After riding with an FTO for several weeks, you’ll be cut loose on your own. In larger departments you may have a partner, but usually you will be riding by yourself.
1. Mentally Prepare For Just About Anything. Most situations will not be exactly how they were described in the academy. Don’t get tunnel visioned and lose sight of what is happening around you.
2. Don’t forget your job is to help people. Don’t be a jerk. Being cautious is good, but don’t be out to bust people just to bust people.
3. Listen and respect officers who have been on the street longer than you have. They have the street smarts you need to learn.
4. Make Your Mental Health a Priority. Don’t neglect your family. Healthy family relationships are important to relieving job stress.

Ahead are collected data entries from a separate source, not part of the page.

-- ==== Sys2Proof/Machine/Errors.lean ====
section
/-! DEFINITION. Check values, machine checks, corrected errors, scrubbing (spec/11 R267 to R270, spec/13 R308, R309). -/

namespace Sys2Proof.Machine

/-! Check values (R308, R221). They follow from the data that they travel with, so that State holds none. -/

/-- The check value of a 64-byte sector of memory, as every producer makes it over the whole sector. -/
def sectorCheck (s : State) (sector : Nat) : BitVec 16 := crc16 (Mem.take s.mem (64 * sector) 64)

/-- Bytes 0x00 to 0x1D of a tile's header (Table 9.4). -/
def Tile.head (t : Tile) : List Byte :=
  leBytes 4 (tagOf t.id t.fam t.session) ++ leBytes 2 t.need ++ leBytes 1 t.len ++ leBytes 1 t.laps ++ leBytes 1 t.origin
    ++ leBytes 7 0 ++ leBytes 8 t.src.toNat ++ leBytes 6 0

/-- CHK of a tile's header. -/
def Tile.chk (t : Tile) : BitVec 16 := crc16 t.head

/-! Errors. -/

/-- The granule of a physical address belongs to a partition. -/
def ownsGranule (p : Partition) (pa : Nat) : Bool := p.granules.contains (pa / 2 ^ 30)

/-- The partition that a granule belongs to. -/
def ownerOf (s : State) (pa : Nat) : Option Nat := (List.range s.parts.length).find? (fun n => ownsGranule (s.part n) pa)

/-- An error of a source of Table 11.6 counted for a partition and for the module. -/
def countError (s : State) (part info : Nat) (corrected : Bool) : State :=
  if info = 0 ∨ 8 < info then s
  else
    let up (l : List Word) : List Word := modAt l (info - 1) (· + 1)
    if corrected then { s with corrected := up s.corrected }.modPart part (fun p => { p with corrected := up p.corrected })
    else { s with uncorrected := up s.uncorrected }.modPart part (fun p => { p with uncorrected := up p.uncorrected })

/-- Every hive of a partition destroyed; its granules stay assigned (R268). -/
def emptyPartition (s : State) (n : Nat) : State :=
  let root := (s.part n).root
  let s := if (s.findHive root).isSome then killHive s root else s
  s.modPart n (fun p => { p with live := false, root := 0, taking := none })

/-- The record of a machine check (R268). -/
def checkRecord (info : Nat) (val data : Word) : TrapRecord :=
  ⟨0, Cause.machineCheck.code, 0, 0, 0, 0, 0, val, BitVec.ofNat 64 info, data, 0⟩

/-- A machine check of a partition: its hives destroyed, and a record for the host.
DEDUCED, unsafe: notes/assumptions/31. -/
def machineCheck (s : State) (part info : Nat) (val data : Word) : State :=
  let s := emptyPartition (countError s part info false) part
  (post s 0 part (checkRecord info val data)).2

/-- The partition that an error of a source is charged to (Table 11.6), from what TRAPVAL names: a physical address, the ring or the
slice. The event names the partition where it is the flit's, or, for a sector of host memory, the accessing one.
DEDUCED, unsafe: notes/assumptions/31. -/
def chargedTo (s : State) (part info val : Nat) : Option Nat :=
  let real (n : Nat) : Option Nat := if n < s.parts.length then some n else none
  match info with
  | 1 => if val < 2 ^ 40 then ownerOf s val else none
  | 2 => if 2 ^ 40 ≤ val then ownerOf s val else none
  | 3 | 7 => real val
  | 4 | 5 => real (val / 4)
  | 6 => real part
  | 8 => if 2 ^ 51 ≤ val then real part else ownerOf s val
  | _ => none

/-- A flit whose header is damaged: it names no partition (R267). -/
def damagedHeader (s : State) (part info : Nat) : Bool := info == 6 && decide (s.parts.length ≤ part)

/-- The partitions that a damaged flit is charged to: those with traffic outstanding on the link, a free value.
DESIGN CHOICE, safe: notes/assumptions/31. -/
def linkParts (s : State) : List Nat :=
  (List.range s.parts.length).filter (fun n => (Config.linkTraffic s.freeCount).contains n)

/-- MACHINE_CHECK (R267, R268): of a source of Table 11.6, in every partition that it is charged to. -/
def execMachineCheck (part info : Nat) (val : Word) (s : State) : Host.Outcome State Fault Refusal :=
  .next
    (if damagedHeader s part info then
      (linkParts s).foldl (fun s n => machineCheck s n info val 0) { s with freeCount := s.freeCount + 1 }
     else match chargedTo s part info val.toNat with
       | some n => machineCheck s n info val 0
       | none => s)

/-- A line that a slice of a partition may hold: a line of its granules, or of host memory (R110). -/
def slicedHere (s : State) (slice line : Nat) : Bool :=
  let pa := 128 * line
  homeSlice (slice / 4) pa == slice && (ownsGranule (s.part (slice / 4)) pa || (decide (2 ^ 51 ≤ pa) && decide (pa < 2 ^ 52)))

/-- LLC_TAG_PARITY_ERROR (R269): the slice's lines go without write-back, so that memory holds what it held before; DATA
says whether dirty lines were lost. -/
def execLlcTagParityError (slice : Nat) (s : State) : Host.Outcome State Fault Refusal :=
  let lost := (Config.lostLines s.freeCount).filter (fun l => slicedHere s slice l.1)
  let s := { s with
    mem := lost.foldl (fun m l => Mem.write m (128 * l.1) 128 l.2.toNat) s.mem, freeCount := s.freeCount + 1 }
  .next (machineCheck s (slice / 4) 5 (BitVec.ofNat 64 slice) (if lost.isEmpty then 0 else 1))

/-- CORRECTED_ERROR (R270): counted, nothing else.
DEDUCED, safe: notes/assumptions/59. -/
def execCorrectedError (part info : Nat) (s : State) : Host.Outcome State Fault Refusal :=
  .next (countError s part info true)

/-- SCRUB (R309): every line read and written back with its corrected data, which is the data it holds. -/
def execScrub (s : State) : Host.Outcome State Fault Refusal := .next s

end Sys2Proof.Machine
end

5. Don’t move too quickly. Sometimes rushing things at an incident can escalate a situation unnecessarily.
6. Don’t take things personally. You will be insulted regularly. Don’t let it get under your skin or you may end up doing something that leads to complaints or administrative action against you.
7. Slow down and wear your seatbelt. The number one cause of death for LEOs is car accidents. Take the extra 30 seconds or minute to get to your call. Don’t turn a simple call into a life threatening situation for you, fellow officers, or citizens.
8.Think before you speak. Whether you are speaking to a citizen, a suspect, a fellow officer, or a supervisor. Don’t say something you may regret down the road. You never know who you may offend.
9. Always know where you are. Learn your city’s streets and the directions they run in as if it were second nature. Always know where you are and the direction you are going so when you need backup you can tell dispatchers where you are.
10. Don’t get in such a hurry you forget to put your car in park.